* **PROBLEM**
Report each line of the entries that includes "lean" by copying it.

Source data
++++++++++++++++++++

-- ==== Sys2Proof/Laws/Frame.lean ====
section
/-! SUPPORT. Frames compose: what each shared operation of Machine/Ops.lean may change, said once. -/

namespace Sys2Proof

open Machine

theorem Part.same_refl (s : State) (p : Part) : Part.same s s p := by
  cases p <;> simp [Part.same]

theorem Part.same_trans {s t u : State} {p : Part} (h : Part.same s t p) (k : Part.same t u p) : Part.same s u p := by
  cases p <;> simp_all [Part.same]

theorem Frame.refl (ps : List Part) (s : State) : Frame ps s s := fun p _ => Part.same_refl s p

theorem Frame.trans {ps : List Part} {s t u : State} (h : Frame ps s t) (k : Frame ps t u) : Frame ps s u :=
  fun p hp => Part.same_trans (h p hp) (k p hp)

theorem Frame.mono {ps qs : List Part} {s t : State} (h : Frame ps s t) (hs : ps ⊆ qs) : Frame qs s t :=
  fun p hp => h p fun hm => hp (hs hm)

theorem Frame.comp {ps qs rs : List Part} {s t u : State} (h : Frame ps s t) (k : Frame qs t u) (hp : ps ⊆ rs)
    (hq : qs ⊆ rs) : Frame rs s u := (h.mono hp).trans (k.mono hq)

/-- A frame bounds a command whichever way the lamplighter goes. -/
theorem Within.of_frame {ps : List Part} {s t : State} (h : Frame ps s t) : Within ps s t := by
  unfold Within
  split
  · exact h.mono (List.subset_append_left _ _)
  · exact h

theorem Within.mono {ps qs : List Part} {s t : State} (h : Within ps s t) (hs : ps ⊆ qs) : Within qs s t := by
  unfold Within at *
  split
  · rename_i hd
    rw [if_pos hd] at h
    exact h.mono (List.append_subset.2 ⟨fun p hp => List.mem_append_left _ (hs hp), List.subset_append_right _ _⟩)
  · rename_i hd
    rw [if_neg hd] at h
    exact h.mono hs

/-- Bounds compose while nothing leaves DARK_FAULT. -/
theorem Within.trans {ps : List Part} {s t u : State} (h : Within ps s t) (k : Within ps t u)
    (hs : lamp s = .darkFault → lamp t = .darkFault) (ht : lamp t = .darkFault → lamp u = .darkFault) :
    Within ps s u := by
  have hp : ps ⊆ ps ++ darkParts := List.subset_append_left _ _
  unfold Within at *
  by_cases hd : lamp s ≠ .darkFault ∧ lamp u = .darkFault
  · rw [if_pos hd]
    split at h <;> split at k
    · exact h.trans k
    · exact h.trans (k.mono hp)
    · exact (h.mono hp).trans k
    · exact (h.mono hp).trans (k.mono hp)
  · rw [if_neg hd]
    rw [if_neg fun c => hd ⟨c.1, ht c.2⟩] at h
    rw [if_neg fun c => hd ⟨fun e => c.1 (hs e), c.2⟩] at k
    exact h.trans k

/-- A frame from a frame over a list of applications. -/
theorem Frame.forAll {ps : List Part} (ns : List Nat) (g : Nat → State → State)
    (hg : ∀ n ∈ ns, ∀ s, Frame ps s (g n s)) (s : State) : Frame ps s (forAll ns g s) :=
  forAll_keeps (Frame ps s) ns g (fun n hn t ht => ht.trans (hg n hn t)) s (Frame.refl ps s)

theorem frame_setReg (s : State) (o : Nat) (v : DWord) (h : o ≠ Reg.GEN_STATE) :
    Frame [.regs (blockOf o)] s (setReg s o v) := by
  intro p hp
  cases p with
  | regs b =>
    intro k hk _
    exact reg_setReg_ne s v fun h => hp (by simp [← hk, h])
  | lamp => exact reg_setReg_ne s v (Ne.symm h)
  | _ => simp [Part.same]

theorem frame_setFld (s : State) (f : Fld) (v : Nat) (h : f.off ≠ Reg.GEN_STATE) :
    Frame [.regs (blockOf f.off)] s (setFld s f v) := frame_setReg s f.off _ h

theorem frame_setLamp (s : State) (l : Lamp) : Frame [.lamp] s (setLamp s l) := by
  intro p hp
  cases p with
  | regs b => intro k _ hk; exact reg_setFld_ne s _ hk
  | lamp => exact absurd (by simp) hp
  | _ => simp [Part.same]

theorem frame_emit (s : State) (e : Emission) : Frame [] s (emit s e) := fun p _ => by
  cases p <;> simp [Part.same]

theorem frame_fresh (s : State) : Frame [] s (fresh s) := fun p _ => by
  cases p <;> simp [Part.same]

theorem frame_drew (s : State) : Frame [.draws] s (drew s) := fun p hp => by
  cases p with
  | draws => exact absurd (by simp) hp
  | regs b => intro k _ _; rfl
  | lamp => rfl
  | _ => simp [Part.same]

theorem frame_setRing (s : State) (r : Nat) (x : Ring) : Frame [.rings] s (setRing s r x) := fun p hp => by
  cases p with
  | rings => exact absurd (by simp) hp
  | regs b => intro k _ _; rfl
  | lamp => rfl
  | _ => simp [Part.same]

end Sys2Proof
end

++++++++++++++++++++

* **REPLY**
-- ==== Sys2Proof/Laws/Frame.lean ====
/-! SUPPORT. Frames compose: what each shared operation of Machine/Ops.lean may change, said once. -/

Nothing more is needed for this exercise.